WORK ORDER:
Print the records exactly. Every mark must remain.

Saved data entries

-- ==== Sys2Proof/Machine/Output.lean ====
section
/-! DEFINITION. The output port: PRT, PRTC, PRTS, PRTLN, PRTD, MEMP, DEBUG (45_print.md). -/
namespace Sys2Proof.Machine

/-- PRT r (45_print.md R232). -/
def execPrtR (x : DataReg) (s : State) : StepResult :=
  printBytes (decimal (s.dr x)) .r s

/-- PRT n (45_print.md R233). -/
def execPrtN (x : Num) (s : State) : StepResult :=
  printBytes (decimal x) .n s

/-- PRTC r (45_print.md R234). -/
def execPrtcR (x : DataReg) (s : State) : StepResult :=
  printBytes [s.dr x] .r s

/-- PRTC n (45_print.md R235). -/
def execPrtcN (x : Num) (s : State) : StepResult :=
  printBytes [x] .n s

/-- PRTS s: a length byte of STR and the bytes after it; an empty entry needs no byte after its length
(45_print.md R236). -/
def execPrtsS (x : StringId) (s : State) : StepResult :=
  let n := (byteAt s.str x.toNat).toNat
  require (rangeOk x.toNat 1 s.str.length) .stringOutOfRange s <|
    require (n == 0 || rangeOk (x.toNat + 1) n s.str.length) .stringOutOfRange s <|
      printBytes (bytesAt s.str (x.toNat + 1) n) .s s

/-- PRTLN (45_print.md R237). -/
def execPrtln (s : State) : StepResult :=
  printBytes [0x0A] .bare s

/-- PRTD a: ACC bytes of DATA (45_print.md R238). -/
def execPrtdA (x : AddrReg) (s : State) : StepResult :=
  require (rangeOk (s.ar x).toNat s.acc.toNat s.data.length) .dataOutOfRange s <|
    printBytes (bytesAt s.data (s.ar x).toNat s.acc.toNat) .a s

/-- MEMP a: ACC bytes of MEM (45_print.md R239). -/
def execMempA (x : AddrReg) (s : State) : StepResult :=
  require (rangeOk (s.ar x).toNat s.acc.toNat Config.memSize) .memOutOfRange s <|
    printBytes (Memory.readBytes s.mem (s.ar x).toNat s.acc.toNat) .a s

/-- DEBUG: a dump with PC = PCn (45_print.md R240). -/
def execDebug (s : State) : StepResult :=
  printDump .bare s

end Sys2Proof.Machine
end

YOUR RESPONSE:
-- ==== Sys2Proof/Machine/Output.lean ====
section
/-! DEFINITION. The output port: PRT, PRTC, PRTS, PRTLN, PRTD, MEMP, DEBUG (45_print.md). -/
namespace Sys2Proof.Machine

/-- PRT r (45_print.md R232). -/
def execPrtR (x : DataReg) (s : State) : StepResult :=
  printBytes (decimal (s.dr x)) .r s

/-- PRT n (45_print.md R233). -/
def execPrtN (x : Num) (s : State) : StepResult :=
  printBytes (decimal x) .n s

/-- PRTC r (45_print.md R234). -/
def execPrtcR (x : DataReg) (s : State) : StepResult :=
  printBytes [s.dr x] .r s

/-- PRTC n (45_print.md R235). -/
def execPrtcN (x : Num) (s : State) : StepResult :=
  printBytes [x] .n s

/-- PRTS s: a length byte of STR and the bytes after it; an empty entry needs no byte after its length
(45_print.md R236). -/
def execPrtsS (x : StringId) (s : State) : StepResult :=
  let n := (byteAt s.str x.toNat).toNat
  require (rangeOk x.toNat 1 s.str.length) .stringOutOfRange s <|
    require (n == 0 || rangeOk (x.toNat + 1) n s.str.length) .stringOutOfRange s <|
      printBytes (bytesAt s.str (x.toNat + 1) n) .s s

/-- PRTLN (45_print.md R237). -/
def execPrtln (s : State) : StepResult :=
  printBytes [0x0A] .bare s

/-- PRTD a: ACC bytes of DATA (45_print.md R238). -/
def execPrtdA (x : AddrReg) (s : State) : StepResult :=
  require (rangeOk (s.ar x).toNat s.acc.toNat s.data.length) .dataOutOfRange s <|
    printBytes (bytesAt s.data (s.ar x).toNat s.acc.toNat) .a s

/-- MEMP a: ACC bytes of MEM (45_print.md R239). -/
def execMempA (x : AddrReg) (s : State) : StepResult :=
  require (rangeOk (s.ar x).toNat s.acc.toNat Config.memSize) .memOutOfRange s <|
    printBytes (Memory.readBytes s.mem (s.ar x).toNat s.acc.toNat) .a s

/-- DEBUG: a dump with PC = PCn (45_print.md R240). -/
def execDebug (s : State) : StepResult :=
  printDump .bare s

end Sys2Proof.Machine
end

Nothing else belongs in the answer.